Customer Segmentation Tools | Segment
Learn everything you need to know about customer segmentation tools.
Learn everything you need to know about customer segmentation tools.
A customer segmentation tool is a type of software that lets you automate the entire segmentation process by:
Pulling customer data from multiple channels
Analyzing massive amounts of customer data, such as age, location, needs and wants, shopping habits, and more – depending on what’s relevant to your business
Assigning leads and customers to customer segments based on shared traits and behavioral patterns
As you find more prospects and win over more customers, your customer segmentation tool will enable you to analyze data at scale. You won’t need to manually sift through hundreds and thousands of data points just to determine which segments each person belongs to – your tool will automatically do that for you.
You can then adjust your marketing strategies based on what you know about your segments.
Say you’ve identified a group of 21 to 30-year-old customers who read your online magazine before shopping on your eCommerce site. They tend to complete purchases faster than customers in the same age group who don’t read your online magazine. They also have much lower cart abandonment rates.
One day, your segmentation tool identifies a new customer who fits into the latter group, the non-readers. You know what to do: encourage them to read your online magazine. If your segmentation tool can trigger personalized marketing workflows (or integrates with a software that does), you can recommend content for that customer based on past actions they’ve taken on your site or their interactions with you on social media.
Customer segmentation tools vary in the way they integrate data sources, how much they can scale, and the complexity of their segmentation analyses. Tools may have limited applications, or they may integrate with plenty of marketing and customer engagement tools through APIs.
The marketing, product, and data teams should ideally be involved in the process of choosing a customer segmentation tool. The tool must meet not just your marketing goals but also future needs based on your product roadmap. At the same time, it should be feasible to implement – either as a new system or within your existing data infrastructure – and fit into your budget.
Consider these factors when you evaluate how a customer segmentation tool can help you meet your business goals:
The size of your existing and target markets
Your type of customer (e.g., B2B vs. B2C)
The number and types of channels where your customers interact with you, as well as channels you aim to add in the future
The granularity of data and insights you require
How much business value you expect to gain from automating your customer segmentation process
Basic customer segmentation tools can group customers based on commonly used methods: demographic, psychographic, and geographic. But you need more nuance than that to run effective, personalized customer engagement and marketing campaigns.
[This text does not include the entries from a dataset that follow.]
theorem Block.clearRows_seen {b : Block} {x1 : List Nat} (h : Area.sub [.mash] M = true) :
    (Block.clearRows b x1).seen M = b.seen M := by
  unfold Block.clearRows
  repeat' first
    | with_reducible rfl
    | (with_reducible intro _)
    | ((with_reducible refine Keeps.of ?_); intro x; first | rfl | (repeat' split) <;> rfl | (dsimp only; (repeat'
        split) <;> rfl))
    | with_reducible refine Block.seen_ite ?_ ?_
    | exact Keeps.of (fun _ => rfl)
    | rw [Block.modMash_seen (Area.sub_trans (by decide) h)]
    | rw [Block.each_seen]
    | rw [Block.foldl_seen]
    | rw [Block.foldl_snd_seen]
    | dsimp only
    | split

theorem Block.finishClose_seen {b : Block} {x1 : Nat} {x2 : Gt} {x3 : Bool} {x4 : Nat × Nat × Bool} (h : Area.sub
    [.mash] M = true) :
    (Block.finishClose b x1 x2 x3 x4).seen M = b.seen M := by
  unfold Block.finishClose
  repeat' first
    | with_reducible rfl
    | (with_reducible intro _)
    | ((with_reducible refine Keeps.of ?_); intro x; first | rfl | (repeat' split) <;> rfl | (dsimp only; (repeat'
        split) <;> rfl))
    | with_reducible refine Block.seen_ite ?_ ?_
    | exact Keeps.of (fun _ => rfl)
    | rw [Block.modSlot_seen (Area.sub_trans (by decide) h)]
    | rw [Block.modMash_seen (Area.sub_trans (by decide) h)]
    | rw [Block.each_seen]
    | rw [Block.foldl_seen]
    | rw [Block.foldl_snd_seen]
    | dsimp only
    | split

theorem Block.putSeg_seen {b : Block} {x1 : Nat} {x2 : Option Seg} (h : Area.sub [.mash] M = true) :
    (Block.putSeg b x1 x2).seen M = b.seen M := by
  unfold Block.putSeg
  repeat' first
    | with_reducible rfl
    | (with_reducible intro _)
    | exact Keeps.of (fun _ => rfl)
    | ((with_reducible refine Keeps.of ?_); intro x; first | rfl | (repeat' split) <;> rfl | (dsimp only; (repeat'
        split) <;> rfl))
    | with_reducible refine Block.seen_ite ?_ ?_
    | rw [Block.modMash_seen (Area.sub_trans (by decide) h)]
    | rw [Block.each_seen]
    | rw [Block.foldl_seen]
    | rw [Block.foldl_snd_seen]
    | dsimp only
    | split

theorem Block.noteEnd_seen {b : Block} {x1 : Nat} {x2 : Gt} (h : Area.sub [.mash] M = true) :
    (Block.noteEnd b x1 x2).seen M = b.seen M := by
  unfold Block.noteEnd
  repeat' first
    | with_reducible rfl
    | (with_reducible intro _)
    | exact Keeps.of (fun _ => rfl)
    | ((with_reducible refine Keeps.of ?_); intro x; first | rfl | (repeat' split) <;> rfl | (dsimp only; (repeat'
        split) <;> rfl))
    | with_reducible refine Block.seen_ite ?_ ?_
    | rw [Block.modMash_seen (Area.sub_trans (by decide) h)]
    | rw [Block.each_seen]
    | rw [Block.foldl_seen]
    | rw [Block.foldl_snd_seen]
    | dsimp only
    | split

theorem Block.holdSeg_seen {b : Block} {x1 : Nat} {x2 : Seg} {x3 : Gt} {x4 : Option Nat} (h : Area.sub [.mash] M =
    true) :
    (Block.holdSeg b x1 x2 x3 x4).seen M = b.seen M := by
  unfold Block.holdSeg
  repeat' first
    | with_reducible rfl
    | (with_reducible intro _)
    | exact Keeps.of (fun _ => rfl)
    | ((with_reducible refine Keeps.of ?_); intro x; first | rfl | (repeat' split) <;> rfl | (dsimp only; (repeat'
        split) <;> rfl))
    | with_reducible refine Block.seen_ite ?_ ?_
    | rw [Block.putSeg_seen (Area.sub_trans (by decide) h)]
    | rw [Block.modMash_seen (Area.sub_trans (by decide) h)]
    | rw [Block.noteEnd_seen (Area.sub_trans (by decide) h)]
    | rw [Block.each_seen]
    | rw [Block.foldl_seen]
    | rw [Block.foldl_snd_seen]
    | dsimp only
    | split

theorem Block.cutSeg_seen {b : Block} {x1 : List (Gt × Step)} {x2 : Nat} {x3 : Seg} {x4 : Gt} (h : Area.sub [.mash]
    M = true) :
    (Block.cutSeg b x1 x2 x3 x4).2.seen M = b.seen M := by
  unfold Block.cutSeg
  repeat' first
    | with_reducible rfl
    | (with_reducible intro _)
    | exact Keeps.of (fun _ => rfl)
    | ((with_reducible refine Keeps.of ?_); intro x; first | rfl | (repeat' split) <;> rfl | (dsimp only; (repeat'
        split) <;> rfl))
    | with_reducible refine Block.seen_ite ?_ ?_
    | rw [Block.putSeg_seen (Area.sub_trans (by decide) h)]
    | rw [Block.holdSeg_seen (Area.sub_trans (by decide) h)]
    | rw [Block.each_seen]
    | rw [Block.foldl_seen]
    | rw [Block.foldl_snd_seen]
    | dsimp only
    | split

theorem queueSteps_seen {x : List (Gt × Step) × Block} (h : Area.sub [.mash] M = true) :
    (queueSteps x).seen M = x.2.seen M := by
  unfold queueSteps
  exact Block.modMash_seen h (fun _ => rfl)

theorem Block.cutSegs_seen {b : Block} {x1 : Gt} {x2 : Nat → Bool} (h : Area.sub [.mash] M = true) :
    (Block.cutSegs b x1 x2).seen M = b.seen M := by
  unfold Block.cutSegs
  rw [queueSteps_seen h]
  exact Block.foldl_snd_seen (fun _ _ => Block.cutSeg_seen h)

theorem Block.addToHalo_seen {b : Block} {x1 : Nat} {x2 : Nat} {x3 : Option Nat} {x4 : Nat × Nat} (h : Area.sub
    [.mash] M = true) :
    (Block.addToHalo b x1 x2 x3 x4).seen M = b.seen M := by
  unfold Block.addToHalo
  repeat' first
    | with_reducible rfl
    | (with_reducible intro _)
    | exact Keeps.of (fun _ => rfl)
    | ((with_reducible refine Keeps.of ?_); intro x; first | rfl | (repeat' split) <;> rfl | (dsimp only; (repeat'
        split) <;> rfl))
    | with_reducible refine Block.seen_ite ?_ ?_
    | rw [Block.modMash_seen (Area.sub_trans (by decide) h)]
    | rw [Block.modSlot_seen (Area.sub_trans (by decide) h)]
    | rw [Block.each_seen]
    | rw [Block.foldl_seen]
    | rw [Block.foldl_snd_seen]
    | dsimp only
    | split

theorem Block.setHaloProducer_seen {b : Block} {x1 : Nat} {x2 : Nat} {x3 : Option Nat} (h : Area.sub [.mash] M =
    true) :
    (Block.setHaloProducer b x1 x2 x3).seen M = b.seen M := by
  unfold Block.setHaloProducer
  repeat' first
    | with_reducible rfl
    | (with_reducible intro _)
    | exact Keeps.of (fun _ => rfl)
    | ((with_reducible refine Keeps.of ?_); intro x; first | rfl | (repeat' split) <;> rfl | (dsimp only; (repeat'
        split) <;> rfl))
    | with_reducible refine Block.seen_ite ?_ ?_
    | rw [Block.modMash_seen (Area.sub_trans (by decide) h)]
    | rw [Block.each_seen]
    | rw [Block.foldl_seen]
    | rw [Block.foldl_snd_seen]
    | dsimp only
    | split

theorem Block.haloFlush_seen {b : Block} {x1 : Nat} {x2 : Gt} {x3 : Option Nat} (h : Area.sub [.mash] M = true) :
    (Block.haloFlush b x1 x2 x3).seen M = b.seen M := by
  unfold Block.haloFlush
  repeat' first
    | with_reducible rfl
    | ((with_reducible refine Keeps.of ?_); intro x; first | rfl | (repeat' split) <;> rfl | (dsimp only; (repeat'
        split) <;> rfl))
    | with_reducible refine Block.seen_ite ?_ ?_
    | (with_reducible intro _)
    | exact Keeps.of (fun _ => rfl)
    | rw [Block.modSlot_seen (Area.sub_trans (by decide) h)]
    | rw [Block.modMash_seen (Area.sub_trans (by decide) h)]
    | rw [Block.addToHalo_seen (Area.sub_trans (by decide) h)]
    | rw [Block.setHaloProducer_seen (Area.sub_trans (by decide) h)]
    | rw [Block.each_seen]
    | rw [Block.foldl_seen]
    | rw [Block.foldl_snd_seen]
    | dsimp only
    | split

theorem Block.haloCut_seen {b : Block} {x1 : Gt} {x2 : ℕ → Bool} (h : Area.sub [.mash] M = true) :
    (Block.haloCut b x1 x2).seen M = b.seen M := by
  unfold Block.haloCut
  repeat' first
    | (with_reducible intro _)
    | rw [Block.haloFlush_seen (Area.sub_trans (by decide) h)]
    | rw [Block.each_seen]

theorem Block.cutSlot_seen {b : Block} {x1 : ℕ} {x2 : Gt} (h : Area.sub [.mash] M = true) :
    (Block.cutSlot b x1 x2).seen M = b.seen M := by
  unfold Block.cutSlot
  repeat' first
    | rw [Block.cutSegs_seen (Area.sub_trans (by decide) h)]
    | rw [Block.haloCut_seen (Area.sub_trans (by decide) h)]

theorem Block.openWindow_seen {b : Block} {x1 : ℕ} {x2 : Gt} {x3 : ℕ} (h : Area.sub [.mash] M = true) :
    (Block.openWindow b x1 x2 x3).seen M = b.seen M := by
  unfold Block.openWindow
  repeat' first
    | exact Keeps.of (fun _ => rfl)
    | rw [Block.cutSlot_seen (Area.sub_trans (by decide) h)]
    | rw [Block.modSlot_seen (Area.sub_trans (by decide) h)]
    | rw [Block.modMash_seen (Area.sub_trans (by decide) h)]

theorem Block.closeOverlong_seen {b : Block} {x1 : Nat} {x2 : Gt} (h : Area.sub [.mash] M = true) :
    (Block.closeOverlong b x1 x2).seen M = b.seen M := by
  unfold Block.closeOverlong
  repeat' first
    | with_reducible rfl
    | (with_reducible intro _)
    | exact Keeps.of (fun _ => rfl)
    | ((with_reducible refine Keeps.of ?_); intro x; first | rfl | (repeat' split) <;> rfl | (dsimp only; (repeat'
        split) <;> rfl))
    | with_reducible refine Block.seen_ite ?_ ?_
    | rw [Block.finishClose_seen (Area.sub_trans (by decide) h)]
    | rw [Block.openWindow_seen (Area.sub_trans (by decide) h)]
    | rw [Block.cutSlot_seen (Area.sub_trans (by decide) h)]
    | rw [Block.modSlot_seen (Area.sub_trans (by decide) h)]
    | rw [Block.each_seen]
    | rw [Block.foldl_seen]
    | rw [Block.foldl_snd_seen]
    | dsimp only
    | split

theorem Block.closeWindow_seen {b : Block} {x1 : Nat} {x2 : Gt} {x3 : Bool} (h : Area.sub [.mash] M = true) :
    (Block.closeWindow b x1 x2 x3).seen M = b.seen M := by
  unfold Block.closeWindow
  repeat' first
    | with_reducible rfl
    | (with_reducible intro _)
    | exact Keeps.of (fun _ => rfl)
    | ((with_reducible refine Keeps.of ?_); intro x; first | rfl | (repeat' split) <;> rfl | (dsimp only; (repeat'
        split) <;> rfl))
    | with_reducible refine Block.seen_ite ?_ ?_
    | rw [Block.finishClose_seen (Area.sub_trans (by decide) h)]
    | rw [Block.cutSlot_seen (Area.sub_trans (by decide) h)]
    | rw [Block.modSlot_seen (Area.sub_trans (by decide) h)]
    | rw [Block.each_seen]
    | rw [Block.foldl_seen]
    | rw [Block.foldl_snd_seen]
    | dsimp only
    | split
Ideally, your tool would perform behavioral analysis based on up-to-date customer engagement data. This is made possible by tools that integrate with a customer data platform (CDP) or a cloud-based CRM.
Let’s go back to the magazine readers in our earlier scenario. A 25-year-old customer visits your website, browses through your selection of running shoes, adds one to their cart, and leaves. The CDP adds those actions to that customer’s profile. If the profile meets the criteria for a certain segment with similar behavioral patterns, the customer gets added to the group.
You may also use other customer segmentation models like value-based and needs-based – so you need to check that your tool supports these models or allows you to customize the models for more granular groupings. Consider an AI-driven tool that can identify new possible segmentation methods based on similarities among customers.
For instance, you may unearth the shared traits of high intent customers – those who are highly engaged and have the potential to become long-term, high-value customers. Once a customer checks all those boxes, the tool automatically adds them to that group.
The types of software that can be integrated with your segmentation tool will also have an impact on the depth and granularity of your segmentation analysis. For example, if you want to find groups of customers who have complained about your brand on the web and on social media, you’d look for the ability to integrate with a social listening and sentiment analysis tool like Social Mention or Qualtrics.
A customer segmentation tool should either come with descriptive analytics or integrate with an analytics tool so you can see how each segment has performed over time.
You can then see how customer retention and value have changed and spot groups that will likely have a long relationship with your business and a high lifetime value. You can also identify larger trends in each segment’s behavior over the years – for example, shopping more frequently during summer or buying more from brick-and-mortar stores in December.
Such information will guide you in planning your marketing strategies and budgets and in projecting ROI for specific campaigns.
Segmentation simply defines and describes groups of customers, but it doesn’t activate the data for use in marketing campaigns. Some tools like Personas, though, can trigger marketing workflows the moment a customer meets the criteria for a given segment.
Marketing platforms with built-in segmentation tools can do this, too. Mailchimp lets you design email campaigns around customer segments, while Sprout Social does the same for social media ads.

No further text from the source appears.